Feel free to reclaim functionality, to expose ideas, to submit patches, to report bugs, ...

Have a nice day

Monday, August 29, 2011

End of the GSoC

It's the end of the GSoC : it was a really nice experience, I learned a lot, met a lot of nice people on irc, and earn some money.

My project was to create a Metadata Anonymisation Toolkit (MAT), to improve privacy of online files publications. First, I heavily based my code on hachoir (a nice, but a little bit complex library), but now, must of the formats that the MAT supports do not use hachoir. Despite several re-structurations/re-factorisation/ stupid ideas/re-implementations/re-writing/... the MAT is living !
I made two big mistakes : python2.7, and pygobject : none of them was in debian stable/tails, so I had to rewrite those parts.

It consist in a modular API (feel free to add support for other formats !), a command line interface, and a graphic user interface (powered by pygtk).

It was my first "serious" project in python, and I was the first surprised about the ~3000 lines that I produced. I'm pretty proud of the "pdf processing part", and I'm sad about the setup.py/packaging part (that are the most ugly/dirty/painful things that I ever touched/coded ).
I'm still unhappy with my code/piece of software, so I'll continue to improve it, so except nice stuffs, like an exiftool binding, watermark counter-measures, ..

Thank you mikeperry for being my mentor (even if you weren't present a lot ;),
thank you google for the amazing GSoC project,
thank to every user that gave me feedback (and even more stuffs to fix !),
and specials thanks to haypo, Mc2`, Kiri, intrigeri, bertagaz, Lunar^ and all #tails/#tor-dev !

See you next year ?

Tuesday, August 23, 2011

Why am I using blacklists

Yes, that's right, I am using blacklists inside a security related tool !
As I have already explained in the previous post, I am using hachoir, and it can't guess about fields that it don't know about.

So, I know every possible fields that hachoir can expose to me for a given fileformat, and I know which one are, or aren't harmful for pricavy.

Since the number of harmless fields is superior to the number of harmless, I am using a blacklist.

And I think it's the right decision.

Why the MAT can't clean everything

Let me explain why (currently) the MAT can not remove every metadata fields.

I am using the hachoir library for images, and mpg audio format.

Hachoir is a Python library that allows to view and edit a binary stream field by field. In other words, Hachoir allows you to "browse" any binary stream just like you browse directories and files. A file is split in a tree of fields, where the smallest field is just one bit. There are other fields types: integers, strings, bits, padding types, floats, etc. 
 
Hachoir is a great lib, but it can't guess fields that it don't know the about.
In a perfect world, hachoir would be perfect too, and would be able to perfectly parse any fileformat. Actually, it is not.

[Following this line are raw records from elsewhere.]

/-- `P` together with room in a read pipeline. -/
theorem Closed.withRoom {P : State → Prop} {W : Tid → Reg → Prop} {S : Prop} (h : Closed P W S) (t : Tid) :
    Closed (fun s => P s ∧ (s.th t).h.rp.length < s.cfg.readPipelineDepth) W S where
  pcs := fun s u v w hs => ⟨h.pcs s u v w hs.1, by simpa using hs.2⟩
  setReg := fun s u r v hw hs => ⟨h.setReg s u r v hw hs.1, by simpa using hs.2⟩
  ct := fun s u f hf hs => ⟨h.ct s u f hf hs.1, by simpa using hs.2⟩
  enable := fun s u b hb hs => ⟨h.enable s u b hb hs.1, by simpa using hs.2⟩
  tr := fun s u f hf hs => ⟨h.tr s u f hf hs.1, by simpa using hs.2⟩
  mm := fun s u f hf hs => ⟨h.mm s u f hf hs.1, by simpa using hs.2⟩
  hid := fun s u f hf hs => ⟨h.hid s u f hf hs.1, by
    rw [State.h_modH]
    split
    · rename_i e; subst e; rw [hf.1]; exact hs.2
    · exact hs.2⟩
  hidAll := fun s f hf hs => ⟨h.hidAll s f hf hs.1, by simpa [State.th, (hf _).1] using hs.2⟩
  goOff := fun s u b hs => ⟨h.goOff s u b hs.1, by
    unfold State.goOff; rw [State.th_modTh]; split <;> exact hs.2⟩
  goOn := fun s u x hx hs => ⟨h.goOn s u x hx hs.1, by rw [State.th_modTh]; split <;> exact hs.2⟩
  shared := fun s f hf hs => ⟨h.shared s f hf hs.1, hs.2⟩
  lock0 := fun s u hs => ⟨h.lock0 s u hs.1, hs.2⟩
  lock1 := fun s u hf hs => ⟨h.lock1 s u hf hs.1, hs.2⟩
  lock2 := fun s u hf hs => ⟨h.lock2 s u hf hs.1, hs.2⟩
  core := fun s f hf hs => ⟨h.core s f hf hs.1, hs.2⟩
  env := fun s f hf hs => ⟨h.env s f hf hs.1, hs.2⟩
  mem := fun hS s f hf hc hs => ⟨h.mem hS s f hf hc hs.1, hs.2⟩

/-- A property with a side condition is kept by what keeps it on the states that meet the condition. -/
theorem Keeps.of_imp {α : Type} {P Q : State → Prop} {x : M α} (hx : ∀ s, P s → Q s) (hk : Keeps Q x) (hb : ∀ s, Q s → P s) :
    Keeps P x := fun s hs => hb _ (hk s (hx s hs))

/-- The bits of one unit name no pair. -/
theorem pair_of_unit {b : BitVec 11} {u : UnitId} {first : Bool} (hu : unitOfBit b = some u) : pairOfBits b first = none := by
  have hb : destBit u = b := by simpa using List.find?_some hu
  subst hb
  cases u <;> cases first <;> rfl

@[simp] theorem State.replays_advanced (s : State) : s.advanced.replays = s.replays := by
  simp [State.replays, State.istat, State.cbMarker, State.status, State.advanced, State.setPc, State.cur]

@[simp] theorem State.dests_advanced (s : State) (i : Instr) : s.advanced.dests i = s.dests i := by
  simp only [State.dests, State.replays_advanced]
  simp [State.advanced, State.setPc, State.cur]

@[simp] theorem State.mayStore_advanced (s : State) (i : Instr) : s.advanced.mayStore i = s.mayStore i := by
  simp [State.mayStore]

@[simp] theorem State.dests_repeatForm (s : State) (i : Instr) : s.dests (.repeatForm i) = s.dests i := rfl
@[simp] theorem State.mayStore_repeatForm (s : State) (i : Instr) : s.mayStore (.repeatForm i) = s.mayStore i := rfl

/-- The body of a return from interrupt, however many repeat bits it carries. -/
theorem iteration_return {i : Instr} (hi : isReturn i = true) : iteration i = (.al, rtiBody) := by
  induction i with
  | rti => rfl
  | repeatForm i ih => exact ih hi
  | _ => cases hi

namespace Closed

variable {P : State → Prop} {W : Tid → Reg → Prop} {S : Prop} (h : Closed P W S)

theorem check (t : Tid) (l : List Use) : Keeps P (Machine.check t l) := by
  intro s hs
  unfold Machine.check
  split <;> exact hs

theorem popRead (hr : RpClosed P) (t : Tid) : Keeps P (Machine.popRead t) := by
  intro s hs
  unfold Machine.popRead
  split
  · split <;> exact hs
  · rename_i e l hl
    exact hr s t l (.inl (by rw [hl]; simp)) hs

include h

theorem prefetch (t : Tid) (la : Word) : Keeps P (Machine.prefetch t la) := by
  unfold Machine.prefetch
  repeat' first
    | with_reducible exact Keeps.pure _
    | with_reducible exact Keeps.view _
    | with_reducible exact Keeps.me
    | with_reducible exact Keeps.raise _
    | with_reducible exact Keeps.raiseLate _
    | with_reducible exact Keeps.block
    | with_reducible exact Keeps.refuse _
    | with_reducible exact h.translate _ _ _
    | (with_reducible refine Keeps.update ?_); exact fun _ hs => h.hid _ _ _ ⟨rfl, .inl rfl⟩ hs
    | with_reducible refine Keeps.bind ?_ (fun _ => ?_)
    | split
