@[simp] theorem State.shared_returnFromInterrupt : (s.returnFromInterrupt t next).shared = s.shared := by
  rw [State.returnFromInterrupt_eq]; rfl
@[simp] theorem State.core_returnFromInterrupt : (s.returnFromInterrupt t next).core = s.core := by
  rw [State.returnFromInterrupt_eq]; rfl
@[simp] theorem State.env_returnFromInterrupt : (s.returnFromInterrupt t next).env = s.env := by
  rw [State.returnFromInterrupt_eq]; rfl
@[simp] theorem State.u_returnFromInterrupt : ((s.returnFromInterrupt t next).th t).u =
    { (s.th t).u with pc := (s.th t).u.pcx, pcx := next } := by simp [State.returnFromInterrupt_eq]
@[simp] theorem State.tr_returnFromInterrupt : ((s.returnFromInterrupt t next).th t).tr = (s.th t).tr := by
  simp [State.returnFromInterrupt_eq]
@[simp] theorem State.mm_returnFromInterrupt : ((s.returnFromInterrupt t next).th t).mm = (s.th t).mm := by
  simp [State.returnFromInterrupt_eq]
theorem State.ct_returnFromInterrupt : ((s.returnFromInterrupt t next).th t).ct = if s.istat t then
    { (s.th t).ct with txstatus := s.resumedStatus t, txdivtime := withBit (s.th t).ct.txdivtime 31 false } else (s.th t).ct := by
  simp [State.returnFromInterrupt_eq]
theorem State.tstate_returnFromInterrupt : ((s.returnFromInterrupt t next).th t).h.tstate =
    if s.istat t && s.cbMarker t then .cbRestore else (s.th t).h.tstate := by
  rw [State.returnFromInterrupt_eq, State.th_modTh_self]
  cases s.istat t <;> simp
variable {u t} in
theorem State.th_returnFromInterrupt_of_ne (other : u ≠ t) : (s.returnFromInterrupt t next).th u = s.th u := by
  rw [State.returnFromInterrupt_eq, State.th_modTh_of_ne other]
@[simp] theorem State.reg_returnFromInterrupt (q : Reg) : (s.returnFromInterrupt t next).reg u q = s.reg u q := by
  refine State.reg_congr ?_ (by simp)
  by_cases same : u = t
  · subst same; simp
  · simp [State.th_returnFromInterrupt_of_ne s next same]

end

/-! ### TXSTATUS of the state resumed -/

section
variable (s : State) (t : Tid)

theorem State.bitOf_resumedStatus_istat : bitOf (s.resumedStatus t) 16 = false := by
  unfold State.resumedStatus
  split
  · rw [bitOf_withBit_of_ne (by decide), bitOf_withBit_self (by decide)]
  · exact bitOf_withBit_self (by decide)

theorem State.bitOf_resumedStatus_priv : bitOf (s.resumedStatus t) 17 = if s.pToggle t then !s.priv t else s.priv t := by
  unfold State.resumedStatus
  split
  · exact bitOf_withBit_self (by decide)
  · exact bitOf_withBit_of_ne (by decide)

/-- The bits other than ISTAT and PSTAT. -/
theorem State.resumedStatus_and : s.resumedStatus t &&& 0xFFFCFFFF#32 = s.status t &&& 0xFFFCFFFF#32 := by
  unfold State.resumedStatus
  split
  · rw [withBit_and (by decide), withBit_and (by decide)]
  · exact withBit_and (by decide)

/-- Whatever level it starts at, a thread returns to background level. -/
theorem State.istat_returnFromInterrupt (next : Word) : (s.returnFromInterrupt t next).istat t = false := by
  unfold State.istat State.status
  rw [State.ct_returnFromInterrupt]
  split
  · exact s.bitOf_resumedStatus_istat t
  · rename_i background
    exact Bool.eq_false_iff.mpr background

variable {s t} in
/-- What a return from interrupt level leaves of TXSTATUS and RPDirty. -/
theorem State.returnFromInterrupt_interrupt (level : s.istat t = true) (next : Word) :
    (s.returnFromInterrupt t next).rpDirty t = false ∧
    (s.returnFromInterrupt t next).priv t = (if s.pToggle t then !s.priv t else s.priv t) ∧
    (s.returnFromInterrupt t next).status t &&& 0xFFFCFFFF#32 = s.status t &&& 0xFFFCFFFF#32 := by
  have control := s.ct_returnFromInterrupt t next
  rw [if_pos level] at control
  unfold State.rpDirty State.priv
  rw [State.status, control]
  exact ⟨bitOf_withBit_self (by decide), s.bitOf_resumedStatus_priv t, s.resumedStatus_and t⟩

/-- Both markers are clear after a replay. -/
theorem State.endReplay_clears : (s.endReplay t).cbMarker t = false ∧ bitOf ((s.endReplay t).status t) 23 = false := by
  have status : (s.endReplay t).status t = withBit (withBit (s.status t) 22 false) 23 false := by
    simp [State.endReplay, State.setStatus, State.status]
  unfold State.cbMarker
  rw [status]
  exact ⟨(bitOf_withBit_of_ne (by decide)).trans (bitOf_withBit_self (by decide)), bitOf_withBit_self (by decide)⟩

/-- A thread still enabled after a replay is not turned off. -/
theorem State.stopIfDisabled_of_enabled (enabled : (s.th t).ct.enabled = true) : s.stopIfDisabled t = s := by
  simp [State.stopIfDisabled, enabled]

end

/-! ### RTI -/

/-- LINK cleared, at the end of a return from interrupt level. -/
def State.unlinked (s : State) (t : Tid) : State := s.modH t fun h => { h with link := false }

section
variable {s s1 : State} {e : Exc}

theorem rtiBody_background (background : s.istat s.cur = false) :
    rtiBody (s.pcOf s.cur) s.advanced = .ok () s.returned := by
  unfold rtiBody
  simp only [me_bind, view_bind, State.cur_advanced, State.istat_advanced, background]
  rfl

theorem rtiBody_uncaught (level : s.istat s.cur = true) (uncaught : s.cbMarker s.cur = false) :
    rtiBody (s.pcOf s.cur) s.advanced = .ok () (s.returned.unlinked s.cur) := by
  unfold rtiBody
  simp only [me_bind, view_bind, State.cur_advanced, State.istat_advanced, State.cbMarker_advanced, level, uncaught]
  rfl

/-- With a caught transfer the replay and the end of LINK follow the return. -/
theorem rtiBody_caught (replays : s.replays = true) : rtiBody (s.pcOf s.cur) s.advanced =
    (replayNow s.cur >>= fun _ => update fun x => x.unlinked s.cur) s.returned := by
  obtain ⟨level, caught⟩ : s.istat s.cur = true ∧ s.cbMarker s.cur = true := by simpa [State.replays] using replays
  unfold rtiBody
  simp only [me_bind, view_bind, State.cur_advanced, State.istat_advanced, State.cbMarker_advanced, level, caught]
  rfl

theorem replayNow_ok {t : Tid} (made : replayTransfer t s = .ok () s1) (enabled : ((s1.endReplay t).th t).ct.enabled = true) :
    replayNow t s = .ok () (s1.endReplay t) := by
  unfold replayNow
  rw [made]
  exact congrArg _ (State.stopIfDisabled_of_enabled _ _ enabled)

I'll take an example to explain the concern : the jpg format.
Image hachoir outputs me this :
  • header
  • metadata
  • data
  • various_crap
  • end
I must remove the "metadata" and the "various_crap" field.
But after this operation, exiftool still says that there are metadata inside my file !

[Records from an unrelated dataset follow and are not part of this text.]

-- ==== Sys2Proof/Machine/PairOps.lean ====
section
/-! DEFINITION. The register-pair commands `RDP` and `WRP` (`42_pair_ops.md`). -/

namespace Sys2Proof.Machine

/-- `RDP p`: `rdata <- x[hi(p)] || x[lo(p)]` (R75). -/
def execRdp (p : Pair) (s : State) : Host.Outcome State Fault Refusal :=
  .next (respond s (readPair s p))

/-- `WRP p, v`: both registers of the pair in one step (R76). -/
def execWrp (p : Pair) (v : Word) (s : State) : Host.Outcome State Fault Refusal :=
  .next (respondZero (writePair s p v))

end Sys2Proof.Machine
end

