-- ==== Sys2Proof/Machine/Reg8Ops.lean ====
section
/-! DEFINITION. The 8-bit register commands `RD8` and `WR8` (`41_reg8_ops.md`). -/

namespace Sys2Proof.Machine

/-- `RD8 r`: `rdata <- zext_16( x[r] )` (R70). -/
def execRd8 (r : Reg8) (s : State) : Host.Outcome State Fault Refusal :=
  .next (respond s (zext16 (readReg8 s r)))

/-- `WR8 r, v`: the one register, masked when it is `f` (R71). -/
def execWr8 (r : Reg8) (v : Byte) (s : State) : Host.Outcome State Fault Refusal :=
  .next (respondZero (writeReg8 s r v))

end Sys2Proof.Machine
end

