-- ==== Sys2Proof/Tests/Slice0.lean ====
section
/-! SUPPORT. Tests on fixed values taken from the spec (`95_test_vectors.md` and the examples of the instruction rules), the
smoke tests of WellFormed, and for each obligation with hypotheses a witness that meets them. -/

namespace Sys2Proof.Tests

open Sys2Proof.Machine

/-- The next state, if there is one. -/
def after (o : Host.Outcome State Fault Refusal) : Option State :=
  match o with
  | .next t => some t
  | .fault _ => none
  | .refused _ => none

/-- A register file in the order `a f b c d e h l sp pc` of `95_test_vectors.md`. -/
def regs (a f b c d e h l : Byte) (sp pc : Word) : RegisterFile :=
  { a := a, f := f, b := b, c := c, d := d, e := e, h := h, l := l, sp := sp, pc := pc }

/-- A state of the baseline configuration. -/
def st (x : RegisterFile) : State := { regs := x, cfg := Config.baseline, rdata := 0#16, port := [] }

/-- A state of the configuration without `h` and `l`. -/
def stNoHL (x : RegisterFile) : State :=
  { regs := x, cfg := { hasHL := false, resetState := Config.zeroImage }, rdata := 0#16, port := [] }

/-- The start state `12 B0 34 56 78 9A BC DE FFFE 0100` of `95_test_vectors.md` section 2. -/
def full : RegisterFile := regs 0x12#8 0xB0#8 0x34#8 0x56#8 0x78#8 0x9A#8 0xBC#8 0xDE#8 0xFFFE#16 0x0100#16

/-- Registers and response after one step with a wire word `wdata:cmd` of 24 bits on the port. -/
def wire (s : State) (w : Nat) : Option (RegisterFile × Word) :=
  (after (step (s.withFetchWord 24 w))).map fun t => (t.regs, t.rdata)

/-! ## WellFormed: every check refuses an ill-formed term -/

theorem test_rd8_h_ill_formed : (Instr.rd8 .h).wellFormed false = false := by decide
theorem test_rd8_l_ill_formed : (Instr.rd8 .l).wellFormed false = false := by decide
theorem test_wr8_h_ill_formed : (Instr.wr8 .h 0x01#8).wellFormed false = false := by decide
theorem test_wr8_l_ill_formed : (Instr.wr8 .l 0x01#8).wellFormed false = false := by decide
theorem test_rdp_hl_ill_formed : (Instr.rdp .hl).wellFormed false = false := by decide
theorem test_wrp_hl_ill_formed : (Instr.wrp .hl 0x0001#16).wellFormed false = false := by decide

/-! ## Decode: words written out bit by bit from `30_encoding.md` R48, R49, R51 to R54 -/

theorem test_decode_getf : decodeTableWord 8 0b0000_0001 = some (.getf .addition) := by decide
theorem test_decode_setf : decodeTableWord 8 0b0001_0110 = some (.setf .halfCarry true) := by decide
theorem test_decode_rd8 : decodeTableWord 8 0b0010_0111 = some (.rd8 .l) := by decide
theorem test_decode_wr8 : decodeTableWord 24 0x00B7_31 = some (.wr8 .f 0xB7#8) := by decide
theorem test_decode_rdp : decodeTableWord 8 0b0100_0010 = some (.rdp .de) := by decide
theorem test_decode_wrp : decodeTableWord 24 0xBEEF_52 = some (.wrp .de 0xBEEF#16) := by decide
theorem test_decode_rdw : decodeTableWord 8 0b0110_0001 = some (.rdw .pc) := by decide
theorem test_decode_wrw : decodeTableWord 24 0xFFFE_70 = some (.wrw .sp 0xFFFE#16) := by decide

/-- The number of command words with high nibble `op` that decode to a command. -/
def definedWords (hasHL : Bool) (op : Nat) : Nat :=
  (List.range 16).countP fun arg =>
    match decode hasHL (commandOfBits 8 (16 * op + arg)) with
    | .command _ => true
    | .reserved _ => false

/-- 95 2.1: "40 defined words with `HAS_HL = true`, 34 with `false`". -/
theorem test_defined_word_counts : ((List.range 16).map (definedWords true)).sum = 40 ∧
    ((List.range 16).map (definedWords false)).sum = 34 := by decide

/-! ## Vectors of `95_test_vectors.md`, one step each -/

/-- 95 2.2, row `0xA0`, column `SETF N,1`. -/
theorem test_setf_sets_addition : wire (st (regs 0 0xA0#8 0 0 0 0 0 0 0 0)) 0x15 =
    some (regs 0 0xE0#8 0 0 0 0 0 0 0 0, 0x0000#16) := by decide

/-- 95 2.2, row `0x50`, column `SETF C,0`. -/
theorem test_setf_clears_carry : wire (st (regs 0 0x50#8 0 0 0 0 0 0 0 0)) 0x13 =
    some (regs 0 0x40#8 0 0 0 0 0 0 0 0, 0x0000#16) := by decide

/-- 95 2.3, `f = 0xB0`: `GETF N -> 0x0000`, `GETF H -> 0x0001`. -/
theorem test_getf : wire (st full) 0x01 = some (full, 0x0000#16) ∧ wire (st full) 0x02 = some (full, 0x0001#16) := by decide

/-- 95 2.4: `RD8 l` is zero-extended, and `wdata` is ignored. -/
theorem test_rd8_l : wire (st full) 0xFFFF27 = some (full, 0x00DE#16) := by decide

/-- 95 2.4: `WR8 f, 0xB7` masks the low nibble. -/
theorem test_wr8_f_masks : wire State.reset 0x00B731 = some (regs 0 0xB0#8 0 0 0 0 0 0 0 0, 0x0000#16) := by decide

/-- 95 2.4: `WR8 b` ignores `wdata[15:8]`. -/
theorem test_wr8_b_ignores_high_byte : wire State.reset 0xFFAB32 =
    some (regs 0 0 0xAB#8 0 0 0 0 0 0 0, 0x0000#16) := by decide

/-- 95 2.5: `RDP hl`. -/
theorem test_rdp_hl : wire (st full) 0x43 = some (full, 0xBCDE#16) := by decide

/-- 95 2.5: `WRP af, 0x12FF`. -/
theorem test_wrp_af_masks : wire State.reset 0x12FF50 = some (regs 0x12#8 0xF0#8 0 0 0 0 0 0 0 0, 0x0000#16) := by decide

/-- 95 2.5: with `HAS_HL = false`, `0x53/0x014D` is a reserved word. -/
theorem test_wrp_hl_reserved_without_hl : wire (stNoHL (regs 0x12#8 0xB0#8 0 0 0 0 0 0 0 0)) 0x014D53 =
    some (regs 0x12#8 0xB0#8 0 0 0 0 0 0 0 0, 0x0000#16) := by decide

/-- 95 2.6: `RDW pc`, which advances nothing. -/
theorem test_rdw_pc : wire (st full) 0x61 = some (full, 0x0100#16) := by decide

/-- 95 2.6: `WRW sp, 0x0001`: no alignment rule. -/
theorem test_wrw_sp : wire State.reset 0x000170 = some (regs 0 0 0 0 0 0 0 0 0x0001#16 0, 0x0000#16) := by decide

/-- 95 2.7: the snapshot, with and without `h` and `l`. -/
theorem test_snapshot : snapshot (st full) = 0x12B03456789ABCDEFFFE0100#96 ∧
    snapshot (stNoHL { full with h := 0, l := 0 }) = 0x12B03456789A0000FFFE0100#96 := by decide

/-- 95 2.8: reset together with `WRP bc, 0xFFFF`: reset wins. -/
theorem test_reset_wins : after (step { st full with port := [{ issue { cmd := 0x51, wdata := 0xFFFF } with rst := true }] }) =
    some State.reset := by decide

The remaining metadata are inside the "header" field. The problem is that the header field contain vitals (number of colours, compression methods, ...) and non-vitals (metadatas, crap, ...) informations, so I can't just remove it !

That's why there are remaining metadata even after the MAT's cleaning.

So yes, I know that the MAT is not perfect, I am aware of this, and yes, I am working on this !

Saturday, August 20, 2011

Rage about zip.

Did you know that the zip format does not handle files with a atime/mtime older than 1980 ?
Yeah, me neither.

Thursday, August 18, 2011

Week 11 - Report

What I have done :
  • Support of torrent files
  • Packaging using setuptools
  • A manpage
  • Keyboard shortcuts for the GUI
  • Small improvements/bugfixes based on user reviews.
  • Defining with my mentor the threat model : google document
  
    Things that I have learned :
    • Doing packages for debian is a pain.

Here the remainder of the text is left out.